El silencio era sonido en mis oídos; paz sumergida en mi añoranza, la de volver a ver esos ojos grises, hielo que mi candor derretía.
Me esperaba un camino largo y pedregoso, ya era costumbre; la victoria y la ilusión envolvían mi ser, era fuerte en esencia, pero no era consciente de la magnitud de ésta. Había salido ileso de la batalla, había decidido abandonarla y emprender mi camino en solitario, bifurcación de pensamientos que deseaban abrazar el cuerpo voluptuoso y solemne de mi dama; vestida de piel de plata, terciopelo en luna hecha mujer, sensualidad desatada en pecado de amor lujurioso, que me hacía enloquecer.
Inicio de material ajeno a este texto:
-- ==== Sys2Proof/Word.lean ====
section
/-! DEFINITION. The numbers and names every file uses: bytes of the links, masters, outputs, slots, detectors.
Indexes are `Fin` types, so that an operand outside its list cannot be written down; where a byte of a request may
hold such a value, `Machine/Operands.lean` decodes it and the owning rule refuses it BAD_VALUE. -/

namespace Sys2Proof

/-- A byte of a link frame (R152). -/
abbrev Byte := BitVec 8

/-- Masters M0 to M3; master Mn is the one on link Ln (00_scope.md, Conventions). -/
abbrev Master := Fin 4

/-- Timing outputs T0 to T7 (00_scope.md). -/
abbrev Output := Fin 8

/-- Profile slots 0 to 15 (R1). -/
abbrev Slot := Fin 16

/-- Start groups 0 to 3 (R16). -/
abbrev Group := Fin 4

/-- The masters in the order of their numbers. -/
abbrev allMasters : List Master := [0, 1, 2, 3]

/-- The outputs in the order of their numbers. -/
abbrev allOutputs : List Output := [0, 1, 2, 3, 4, 5, 6, 7]

/-- The slots in the order of their numbers. -/
abbrev allSlots : List Slot := [0, 1, 2, 3, 4, 5, 6, 7, 8, 9, 10, 11, 12, 13, 14, 15]

/-- The reference detectors DA (of EXA) and DB (of EXB) (R121). -/
inductive Detector where
  | da
  | db
  deriving DecidableEq, Repr

end Sys2Proof
end

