-- ==== Sys2Proof/Syntax.lean ====
section
/-! DEFINITION. The commands of the hub: one constructor per row of spec/opcode_table.json, in the table's order.

A request command names the link whose interface takes the frame at the head of its receive buffer (R156); the tag
and the fields of the request are those of that frame, which a FRAME_CLOSE put there (log entry 1). A frame, timer or
timebase event names the output, link or detector it belongs to and carries what only the pins can tell (the counts
of a gate, whether the crystal moved, the received characters). -/

namespace Sys2Proof

inductive Instr where
  /-- RESETn goes low (R167). -/
  | externalReset
  /-- RESETn goes high with the straps INITSEL, TWOSPD and FSE as sampled at that instant (R167). -/
  | externalResetEnd (initsel : Fin 8) (twospd fse : Bool)
  /-- A character whose stop bit is at the start level is received on link `m` (R152). -/
  | brokenCharacter (m : Master)
  /-- The characters `chars`, none of them a flag, and then a flag are received on link `m` (R152, R153). -/
  | frameClose (m : Master) (chars : List Byte)
  | unknownKind (m : Master)
  | join (m : Master)
  | leave (m : Master)
  | keepalive (m : Master)
  | queryDevice (m : Master)
  | queryOutput (m : Master)
  | queryTimebase (m : Master)
  | querySource (m : Master)
  | queryProposal (m : Master)
  | queryMaster (m : Master)
  | queryLink (m : Master)
  | profileWrite (m : Master)
  | profileFix (m : Master)
  | profileFree (m : Master)
  | profileRead (m : Master)
  | claim (m : Master)
  | claimSet (m : Master)
  | release (m : Master)
  | change (m : Master)
  | stop (m : Master)
  | start (m : Master)
  | groupStart (m : Master)
  | cut (m : Master)
  | outputSet (m : Master)
  | burst (m : Master)
  | burstEnd (m : Master)
  | clock (m : Master)
  | sourceSet (m : Master)
  | selectLock (m : Master)
  | vote (m : Master)
  | withdraw (m : Master)
  /-- IRC time reaches the deadline of the open proposal `id` (R88). -/
  | proposalDeadline (id : Nat)
  | standby (m : Master)
  | wake (m : Master)
  | deviceReset (m : Master)
  /-- The last closing frame of a taken reset is done and the consented reset occurs (R174, R175). -/
  | consentedReset
  | relay (m : Master)
  | responseTransmit (m : Master)
  | noticeTransmit (m : Master)
  | lineStart (o : Output)
  | frameBoundary (o : Output)
  | xoReady
  | lockComplete
  | alignmentDeadline
  | switchTimeout
  /-- The activity check of the current XO, which found a cycle since the one before or found none (R126). -/
  | xoActivityCheck (cycleSeen : Bool)
  | lossOfLock
  /-- A gate of detector `d` completes with its counts of reference edges and of XO cycles (R122). -/
  | gateCompletion (d : Detector) (edges xoCycles : Nat)
  | leaseExpiry (m : Master)
  | flagReceivedWhileHunting (m : Master)
  | transmissionEnd (m : Master)
  deriving DecidableEq, Repr

end Sys2Proof
end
Eran dos meses sin saber de ella, sin escuchar su cálida y armoniosa voz, la deseaba en mi flaqueza, había perdido la razón, necesitando como el beber agua, su fuente de salvación; era mi lecho seguro, la dulzura de un olvido de dolor, era futuro, una Diosa de creación.
Rememoraba nuestros encuentros en el conticinio, escondidos de nuestros secretos, dando rienda a la culminación del deseo; su melena ondulada y castaña se fundía con la mía, lisa y azabache, su cuerpo curvilíneo llamaba al mío, fuerte, masculino, y nuestras miradas... Aquella mujer era una hechicera en todo sentido; el gris de su iris mezclado con ámbar, penetrante, se adueñaba de mi azul brillante. Yo sabía lo que era ella, ella sabía que yo había caído en su hechizo de mujer poderosa, pues escuchaba en su pecho la voz recitante de ensalmo, el que llegaba a curar mi alma.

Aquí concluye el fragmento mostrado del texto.